-- ==== Sys2Proof/Certificates/Slice0/Obligations.lean ====
section
/-! DEFINITION. The statements for the provers, in the order of OBLIGATIONS.json. -/

open Sys2Proof Sys2Proof.Machine

/-! ### Encoding -/

/-- No bit of an operand is dropped or moved: decoding the word of a command gives it back, with every
operand at every value its field admits (R72, R73, R78). -/
def Obligations.DecodeOfEncodeIsTheCommand : Prop :=
  ∀ i : Instr, decode (encode i) = .ok i

/-- A legal word is the word of the command it decodes to: each command has one word (R71, R72, R75). -/
def Obligations.EncodeOfDecodeIsTheWord : Prop :=
  ∀ (w : Word) (i : Instr), decode w = .ok i → encode i = w

/-- A word is a command exactly where it matches a row of the opcode table, and every other word raises
Error(ILL) with no other effect (R75). The range checks come later: such a step sets no other bit. -/
def Obligations.WordsOutsideTheTableAreIllegal : Prop :=
  (∀ w : Word, (∃ i, decode w = .ok i) ↔ ∃ row ∈ opcodeRows, w &&& row.1 = row.2) ∧
  (∀ w : Word, (∀ row ∈ opcodeRows, w &&& row.1 ≠ row.2) → RaisesIll w) ∧
  (∀ w : Word, w.extractLsb' 24 8 = 0x00#8 ∨
      (0x06 ≤ (w.extractLsb' 24 8).toNat ∧ (w.extractLsb' 24 8).toNat ≤ 0x0F) ∨
      0x15 ≤ (w.extractLsb' 24 8).toNat → RaisesIll w)

/-- The worked encodings of 30_encoding.md section 5 decode to the commands they stand for. -/
def Obligations.WorkedEncodingsDecode : Prop :=
  decode 0x02000041#32 = .ok (.txput 0x41#8) ∧ decode 0x02000069#32 = .ok (.txput 0x69#8) ∧
  decode 0x0400037F#32 = .ok (.mrd 3#8 127#8) ∧ decode 0x05000641#32 = .ok (.glu 0x41#8 6#8) ∧
  decode 0x101234AB#32 = .ok (.swr 0x1234#16 0xAB#8) ∧ decode 0x111FFF00#32 = .ok (.srd 0x1FFF#16) ∧
  decode 0x12001010#32 = .ok (.hxrec 0x0010#16 16#5) ∧ decode 0x14002000#32 = .ok (.encode 0x2000#17) ∧
  decode 0x14010000#32 = .ok (.encode 0x10000#17)

/-- When the host's next action is to write a legal word, the step is the meaning of its command, with
that action no longer pending; and `withFetchWord` makes its word the next action (R20, R70). -/
def Obligations.StepRunsTheDecodedCommand : Prop :=
  (∀ (s : State) (w : Word) (left : List HostAction) (i : Instr),
    NextWord s w left → decode w = .ok i → step s = exec i { s with pending := left }) ∧
  ∀ (s : State) (nbits w : Nat), NextWord (s.withFetchWord nbits w) (tableWord nbits w) s.pending

/-! ### The text buffer -/

/-- TXCLR, the whole rule R121. -/
def Obligations.TxclrEmptiesTheTextBuffer : Prop :=
  (∀ w : Word, decode w = .ok .txclr ↔ w = 0x01000000#32) ∧
  (∀ w : Word, w.extractLsb' 24 8 = 0x01#8 → w.extractLsb' 0 24 ≠ 0#24 → RaisesIll w) ∧
  ∀ s : State, ∃ t, exec .txclr s = .next t ∧ t.tlen = 0#4 ∧
    (∀ i, i < 32 → t.status.getLsbD i = (s.status.getLsbD i && i != 2)) ∧
    (∀ (i : Nat) (h : i < 14), t.tbuf[i] = s.tbuf[i]) ∧
    t.res = s.res ∧ SameMask s t ∧ SameSrc s t ∧ t.hout = s.hout ∧ SameHost s t

/-- TXPUT, the whole rule R122: append while fewer than 14 codes are held, else drop and set TRUNC. -/
def Obligations.TxputAppendsOrDrops : Prop :=
  (∀ (w : Word) (ch : Byte), decode w = .ok (.txput ch) ↔
    w.extractLsb' 8 24 = 0x020000#24 ∧ w.extractLsb' 0 8 = ch) ∧
  (∀ w : Word, w.extractLsb' 24 8 = 0x02#8 → w.extractLsb' 8 16 ≠ 0#16 → RaisesIll w) ∧
  ∀ (ch : Byte) (s : State), ∃ t, exec (.txput ch) s = .next t ∧
    (s.tlen.toNat < 14 → t.tlen.toNat = s.tlen.toNat + 1 ∧
      (∀ (i : Nat) (h : i < 14), t.tbuf[i] = if i = s.tlen.toNat then ch else s.tbuf[i]) ∧
      t.status = s.status) ∧
    (14 ≤ s.tlen.toNat → SameText s t ∧
      ∀ i, i < 32 → t.status.getLsbD i = (s.status.getLsbD i || i == 2)) ∧
    t.res = s.res ∧ SameMask s t ∧ SameSrc s t ∧ t.hout = s.hout ∧ SameHost s t

/-- However long the text, its first 14 codes are kept, TRUNC records whether any was dropped, and no
error bit changes (R226). -/
def Obligations.LongTextsKeepTheirFirstFourteenCodes : Prop :=
  ∀ (codes : List Byte) (s : State), ∃ t,
    runCommands (.txclr :: codes.map .txput) s = .next t ∧
    t.text = codes.take 14 ∧ t.trunc = decide (14 < codes.length) ∧
    t.errIll = s.errIll ∧ t.errRange = s.errRange ∧
    t.res = s.res ∧ SameMask s t ∧ SameSrc s t ∧ t.hout = s.hout

/-! ### The font -/

/-- GLU, the whole rule R106, with the classes of codes in plain numbers (R100 to R104). -/
def Obligations.GluReportsOneGlyphRow : Prop :=
  (∀ (w : Word) (ch row : Byte), decode w = .ok (.glu ch row) ↔
    w.extractLsb' 16 16 = 0x0500#16 ∧ w.extractLsb' 8 8 = row ∧ w.extractLsb' 0 8 = ch) ∧
  (∀ w : Word, w.extractLsb' 24 8 = 0x05#8 → w.extractLsb' 16 8 ≠ 0#8 → RaisesIll w) ∧
  ∀ (ch row : Byte) (s : State),
    (6 < row.toNat → ∃ t, exec (.glu ch row) s = .next t ∧ ErrorOnly 1 s t ∧ SameHost s t) ∧
    (row.toNat ≤ 6 → ∃ t, exec (.glu ch row) s = .next t ∧
      (∀ i, i < 32 → t.res.getLsbD i =
        (codeDefined ch &&
          if i < 5 then fontBit Config.glyphRom ch row.toNat i
          else if i = 8 then true
          else if i = 9 then codeNarrow ch
          else if i = 10 then codeSpace ch
          else false)) ∧
      t.status = s.status ∧ SameText s t ∧ SameMask s t ∧ SameSrc s t ∧ t.hout = s.hout ∧ SameHost s t)

/-- Case folding happens at lookup, in RENDER and in GLU alike: folding the codes first changes neither
the mask, nor the layout report, nor a glyph row (R100, D38). -/
def Obligations.FoldingTheTextFirstChangesNothing : Prop :=
  ∀ (rom : GlyphRom) (text : List Byte) (ch : Byte) (row : Nat),
    renderMask rom (text.map norm) = renderMask rom text ∧
    layoutReport (text.map norm) = layoutReport text ∧
    gluReport rom (norm ch) row = gluReport rom ch row

/-- Only the 38 named glyphs are ever looked up, and a narrow glyph's column 4 is never drawn: fonts that
agree on the rest give the same mask, and the same glyph rows where they agree on column 4 too
(R10, R104). -/
def Obligations.OnlyTheNamedGlyphsAreRead : Prop :=
  ∀ rom₁ rom₂ : GlyphRom,
    ((∀ (n : Byte) (r c : Nat), supportedCodes.contains n.toNat = true → n ≠ 0x20#8 → r < 7 →
        c < codeWidth n → glyphBit (rom₁ n) r c = glyphBit (rom₂ n) r c) →
      ∀ text : List Byte, renderMask rom₁ text = renderMask rom₂ text) ∧
    ((∀ (n : Byte) (r c : Nat), supportedCodes.contains n.toNat = true → n ≠ 0x20#8 → r < 7 →
        c < 5 → glyphBit (rom₁ n) r c = glyphBit (rom₂ n) r c) →
      ∀ (ch : Byte) (row : Nat), gluReport rom₁ ch row = gluReport rom₂ ch row)

/-- An undefined code is skipped with no cursor advance: taking it out of the text changes neither the
mask nor the layout report (R127). -/
def Obligations.UndefinedCodesAreSkipped : Prop :=
  ∀ (rom : GlyphRom) (before after : List Byte) (u : Byte), codeDefined u = false →
    renderMask rom (before ++ u :: after) = renderMask rom (before ++ after) ∧
    layoutReport (before ++ u :: after) = layoutReport (before ++ after)

/-! ### RENDER and MRD -/

/-- RENDER completes in every state, reports K, D, W and S in RES, and changes nothing but RES and the
mask (R123, R124, R125, R133). S is the low byte, W the next as a signed byte, D and K the upper two. -/
def Obligations.RenderReportsItsLayout : Prop :=
  (∀ w : Word, decode w = .ok .render ↔ w = 0x03000000#32) ∧
  (∀ w : Word, w.extractLsb' 24 8 = 0x03#8 → w.extractLsb' 0 24 ≠ 0#24 → RaisesIll w) ∧
  ∀ s : State, ∃ t, exec .render s = .next t ∧
    ((t.res.extractLsb' 0 8).toNat : Int) = textStart s.text ∧
    (t.res.extractLsb' 8 8).toInt =
      7 * (s.text.countP codeDrawn : Nat) - 2 - (s.text.countP codeNarrow : Nat) ∧
    (t.res.extractLsb' 16 8).toNat = s.text.countP codeDrawn ∧
    (t.res.extractLsb' 24 8).toNat = s.text.countP codeNarrow ∧
    t.status = s.status ∧ SameText s t ∧ SameSrc s t ∧ t.hout = s.hout ∧ SameHost s t

/-- A mask pixel is 1 after RENDER exactly where some drawn character's glyph bit lands on it, at the
column the closed form gives, for every font and every text; nothing wraps and nothing else is set
(R130, R132, R134; the closed form is R136, which the spec marks as its own inference). -/
def Obligations.RenderDrawsTheUnionOfItsGlyphs : Prop :=
  (∀ (rom : GlyphRom) (text : List Byte) (r c : Nat), text.length ≤ 14 → r < 7 → c < 128 →
    (maskRead (renderMask rom text) r c = true ↔ GlyphLands rom text r c)) ∧
  ∀ s : State, ∃ t, exec .render s = .next t ∧ ∀ r c : Nat, r < 7 → c < 128 →
    (maskRead t.mask r c = true ↔ GlyphLands Config.glyphRom s.text r c)

/-- The ranges that R131 marks as its own inference ("derived"), over the values RENDER computes with: the
counts, the width, the dividend, the start offset, each cursor value of the walk and each column it draws
at, for every text of at most 14 codes; that the least and the greatest column are reached; that
`cursorAfter` and `placeCursor` are where `walkLine` walks and draws, and `drawGlyphRow` touches no other
column; and the ranges of what RENDER reports, in every state. -/
def Obligations.RenderStaysInItsRanges : Prop :=
  (∀ text : List Byte, text.length ≤ 14 →
    narrowCount text ≤ drawnCount text ∧ drawnCount text ≤ 14 ∧
    -2 ≤ textWidth text ∧ textWidth text ≤ 96 ∧
    (96 - textWidth text).tdiv 2 = (96 - textWidth text) / 2 ∧
    17 ≤ startOffset text ∧ startOffset text ≤ 66 ∧
    (∀ before after : List Byte, text = before ++ after →
      -256 ≤ cursorAfter before (startOffset text) ∧ cursorAfter before (startOffset text) ≤ 255) ∧
    ∀ (before after : List Byte) (t : Byte) (at_ : Int), text = before ++ t :: after → isDrawn t = true →
      at_ = placeCursor t (cursorAfter before (startOffset text)) →
      -256 ≤ at_ ∧ at_ ≤ 255 ∧ ∀ col : Nat, col < drawnWidth t → 16 ≤ at_ + col ∧ at_ + col ≤ 157) ∧
  placeCursor 0x41 (cursorAfter (List.replicate 13 0x20#8)
    (startOffset (List.replicate 13 0x20#8 ++ [0x41#8]))) + 4 = 157 ∧
  placeCursor 0x31 (startOffset (0x31#8 :: List.replicate 13 0x41#8)) = 16 ∧
  (∀ (rom : GlyphRom) (line : Nat) (before after : List Byte) (t : Byte) (cur : Int) (m : Mask),
    walkLine rom line (before ++ t :: after) cur m =
      walkLine rom line after (cursorAfter (before ++ [t]) cur)
        (if isDrawn t then
          drawGlyphRow (glyphOf rom (norm t)) line (placeCursor t (cursorAfter before cur)) (drawnWidth t)
            (walkLine rom line before cur m)
        else walkLine rom line before cur m)) ∧
  (∀ (g : Glyph) (line : Nat) (cur : Int) (wd : Nat) (m : Mask) (r c : Nat),
    maskRead (drawGlyphRow g line cur wd m) r c ≠ maskRead m r c →
      r = line ∧ ∃ col : Nat, col < wd ∧ cur + col = c) ∧
  ∀ s : State, ∃ t, exec .render s = .next t ∧
    17 ≤ (t.res.extractLsb' 0 8).toNat ∧ (t.res.extractLsb' 0 8).toNat ≤ 66 ∧
    -2 ≤ (t.res.extractLsb' 8 8).toInt ∧ (t.res.extractLsb' 8 8).toInt ≤ 96 ∧
    (t.res.extractLsb' 24 8).toNat ≤ (t.res.extractLsb' 16 8).toNat ∧ (t.res.extractLsb' 16 8).toNat ≤ 14

/-- RENDER reads nothing but the text: states with the same TLEN and the same codes below it get the
same mask and the same RES; and a second RENDER with no TXCLR or TXPUT since the first gives the mask
and the RES of the first (R135). -/
def Obligations.RenderDependsOnTheTextAlone : Prop :=
  (∀ s₁ s₂ : State, s₁.tlen = s₂.tlen →
    (∀ (i : Nat) (h : i < 14), i < s₁.tlen.toNat → s₁.tbuf[i] = s₂.tbuf[i]) →
    ∃ t₁ t₂, exec .render s₁ = .next t₁ ∧ exec .render s₂ = .next t₂ ∧
      t₁.mask = t₂.mask ∧ t₁.res = t₂.res) ∧
  ∀ (between : List Instr) (s t u v : State),
    (∀ i ∈ between, i ≠ .txclr ∧ ∀ ch, i ≠ .txput ch) →
    exec .render s = .next t → runCommands between t = .next u → exec .render u = .next v →
    v.mask = t.mask ∧ v.res = t.res

/-- MRD, the whole rule R137. -/
def Obligations.MrdReadsOnePixel : Prop :=
  (∀ (w : Word) (row col : Byte), decode w = .ok (.mrd row col) ↔
    w.extractLsb' 16 16 = 0x0400#16 ∧ w.extractLsb' 8 8 = row ∧ w.extractLsb' 0 8 = col) ∧
  (∀ w : Word, w.extractLsb' 24 8 = 0x04#8 → w.extractLsb' 16 8 ≠ 0#8 → RaisesIll w) ∧
  (∀ r c : Nat, r < 7 → c < 128 → maskRead State.reset.mask r c = false) ∧
  ∀ (row col : Byte) (s : State),
    (6 < row.toNat ∨ 127 < col.toNat →
      ∃ t, exec (.mrd row col) s = .next t ∧ ErrorOnly 1 s t ∧ SameHost s t) ∧
    (row.toNat ≤ 6 → col.toNat ≤ 127 → ∃ t, exec (.mrd row col) s = .next t ∧
      t.res.toNat = (maskRead s.mask row.toNat col.toNat).toNat ∧
      t.status = s.status ∧ SameText s t ∧ SameMask s t ∧ SameSrc s t ∧ t.hout = s.hout ∧ SameHost s t)

/-! ### The Source Memory -/

/-- SWR, the whole rule R161: one byte changes, every other byte and all other state is kept. -/
def Obligations.SwrWritesOneByte : Prop :=
  (∀ (w : Word) (addr : Addr) (b : Byte), decode w = .ok (.swr addr b) ↔
    w.extractLsb' 24 8 = 0x10#8 ∧ w.extractLsb' 8 16 = addr ∧ w.extractLsb' 0 8 = b) ∧
  ∀ (addr : Addr) (b : Byte) (s : State), ∃ t, exec (.swr addr b) s = .next t ∧
    (∀ a : Nat, memRead t.src a = if a = addr.toNat then some b else memRead s.src a) ∧
    t.res = s.res ∧ t.status = s.status ∧ SameText s t ∧ SameMask s t ∧ t.hout = s.hout ∧ SameHost s t

/-- SRD, the whole rule R162: RES gets the byte zero-extended, and an unwritten byte is the model fault. -/
def Obligations.SrdReadsOneByte : Prop :=
  (∀ (w : Word) (addr : Addr), decode w = .ok (.srd addr) ↔
    w.extractLsb' 24 8 = 0x11#8 ∧ w.extractLsb' 0 8 = 0#8 ∧ w.extractLsb' 8 16 = addr) ∧
  (∀ w : Word, w.extractLsb' 24 8 = 0x11#8 → w.extractLsb' 0 8 ≠ 0#8 → RaisesIll w) ∧
  ∀ (addr : Addr) (s : State),
    (∀ b : Byte, memRead s.src addr.toNat = some b → ∃ t, exec (.srd addr) s = .next t ∧
      t.res.toNat = b.toNat ∧
      t.status = s.status ∧ SameText s t ∧ SameMask s t ∧ SameSrc s t ∧ t.hout = s.hout ∧ SameHost s t) ∧
    (memRead s.src addr.toNat = none → exec (.srd addr) s = .fault (.srcUnwritten addr.toNat))

/-- Sequential consistency of the Source Memory: after an SWR and any commands that do not write that
address, an SRD of it returns the SWR's byte (R58). -/
def Obligations.SrdReturnsTheMostRecentWrite : Prop :=
  ∀ (addr : Addr) (b : Byte) (between : List Instr) (s t u : State),
    exec (.swr addr b) s = .next t → runCommands between t = .next u →
    (∀ i ∈ between, ∀ v, i ≠ .swr addr v) →
    ∃ x, exec (.srd addr) u = .next x ∧ x.res.toNat = b.toNat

::::::

# Requirement:
From the line holding "(addr : Addr) (s" through the last line above, reproduce each line exactly and add nothing.

# Answer section:
  ∀ (addr : Addr) (s : State),
    (∀ b : Byte, memRead s.src addr.toNat = some b → ∃ t, exec (.srd addr) s = .next t ∧
      t.res.toNat = b.toNat ∧
      t.status = s.status ∧ SameText s t ∧ SameMask s t ∧ SameSrc s t ∧ t.hout = s.hout ∧ SameHost s t) ∧
    (memRead s.src addr.toNat = none → exec (.srd addr) s = .fault (.srcUnwritten addr.toNat))

/-- Sequential consistency of the Source Memory: after an SWR and any commands that do not write that
address, an SRD of it returns the SWR's byte (R58). -/
def Obligations.SrdReturnsTheMostRecentWrite : Prop :=
  ∀ (addr : Addr) (b : Byte) (between : List Instr) (s t u : State),
    exec (.swr addr b) s = .next t → runCommands between t = .next u →
    (∀ i ∈ between, ∀ v, i ≠ .swr addr v) →
    ∃ x, exec (.srd addr) u = .next x ∧ x.res.toNat = b.toNat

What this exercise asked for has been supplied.